The lines to be copied are those below that contain "onUnit".
++++++++++
/-! ## Every command -/

/-- The device's commands name no bench. A bench's command is one computation on it, of which two also read the device; the forms above are
the rest. -/
theorem exec_confined {i : Instr} {b : BenchNo} (h : i.bench? = some b) : Confined b (exec i) := by
  cases i with
  | cerOpen | cerShare | cerAbort | epochAdvanceOpen | epochAdvanceSign | epochAdvanceCancel | epochAdvanceTimeout | functionLevelReset
  | hostPerst | hostLinkChange | spdmGetVersion | spdmGetCapabilities | spdmNegotiateAlgorithms | spdmGetDigests | spdmGetCertificate
  | spdmChallenge | spdmGetMeasurements | spdmKeyExchange | spdmFinish | spdmKeyUpdate | spdmHeartbeat | spdmEndSession | getInfo
  | benchReset | benchHold | benchRelease | deviceReset | deviceSoftReset | stageBegin | stageWrite | stageFinish | fuseReport | attestPq
  | lifecycleNonce | lifecycleAdvance | lifecycleConfirm | lifecycleDebugcred | tamperClear | rmaReport | pwrokRise | aonDomainValid
  | powerOnReset | brownOut | resetNPulse | resetNRise | deviceWatchdogExpiry | hostClockLoss | aonClockLoss | aonClockRecovery | dmcLockup
  | fuseSense | dmcRelease | bootcfgSampling | optionLoading | imageCommit | hostPhyRelease | pcieControllerRelease | bypass | idcode
  | samplePreload | extest | clamp | highz | dbgChal | dbgResp | dbgClose | testLogicReset | debugValidityExpiry | regRd | regWr | memRd
  | memWr | coreHalt | coreRun | coreStep | stateRd | stateWr | avsAdjustment | avsbusTimeout | thermtrip | currentLimitStep | powerCapStep
  | meshTrip | sensorTrip | vbatChangeover | vbatLoss | tamperSourceRestore => cases h
  | ceremonyTimeout | benchClockLoss => cases h; exact .of_gives (fun _ => rfl) fun _ _ hd hb => by rw [hd, hb]
  | ustateWriteRequested | ustateForce => cases h; exact State.ustateBus_confined ..
  | hackWrite => cases h; exact execHackWrite_confined ..
  | hostInboundAccess => cases h; exact execHostInboundAccess_confined ..
  | benchResetRelease => cases h; exact execBenchResetRelease_confined _
  | registerWrite t =>
    cases t with
    | bench => cases h; exact execRegisterWrite_bench_confined ..
    | host => cases h; exact execRegisterWrite_host_confined ..
    | pf0 => cases h
  | _ => cases h; exact .of_gives (fun _ => rfl) fun _ _ _ hb => by rw [hb]

/-- Settles O58: every command of a bench is confined to it. -/
theorem benchIsolation : Obligations.BenchIsolation := by
  unfold Obligations.BenchIsolation
  intro i b hi
  have hc := exec_confined hi
  exact ⟨fun _ _ => hc.dev_eq, fun _ _ ht _ => hc.bench_ne ht, fun _ _ _ _ => hc.determined⟩

end Sys2Proof.Machine

/-!
SUPPORT. Commands under the condition on which they act: work of a bench that lives, of a unit that runs, a register write that the
interconnect carries; each is then the bench's own computation. An access returns an idle bench to RUN (R737) and changes nothing else first.
-/

namespace Sys2Proof.Machine

section
variable {s : State} {b : BenchNo} {f : Bench → Bench}

theorem State.gives_bench (s : State) (b : BenchNo) : s.gives b (s.bench b) = .next s := by rw [State.gives, State.setBench_bench]
theorem State.onBench_eq_gives : s.onBench b f = s.gives b (f (s.bench b)) := rfl
theorem State.onAlive_of_alive (h : (s.bench b).alive = true) : s.onAlive b f = s.gives b (f (s.bench b)) := by
  simp only [State.onAlive, State.onBench_eq_gives, h, if_true]
theorem State.onUnit_of_unitRuns {u : Nat} (h : (s.bench b).unitRuns u = true) : s.onUnit b u f = s.gives b (f (s.bench b)) := by
  simp only [State.onUnit, State.onBench_eq_gives, h, if_true]

theorem Bench.accessOk_iff (B : Bench) (w : Writer) (off : Nat) (need : Right) :
    B.accessOk w off need = true ↔ B.reaches w = true ∧ B.idleExit.mafAllows w.mid (0x2000000000 + off) need = true := by
  rw [Bench.accessOk, Bool.and_eq_true]
theorem Bench.busWrite_of_mafAllows {B : Bench} {w : Writer} {off : Nat} (v : Word)
    (h : B.mafAllows w.mid (0x2000000000 + off) .w = true) : B.busWrite w off v = B.regWrite w off v := by
  unfold Bench.busWrite
  simp only [h, if_true]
++++++++++
# ANSWER TO THE PROBLEM
theorem State.onUnit_of_unitRuns {u : Nat} (h : (s.bench b).unitRuns u = true) : s.onUnit b u f = s.gives b (f (s.bench b)) := by
  simp only [State.onUnit, State.onBench_eq_gives, h, if_true]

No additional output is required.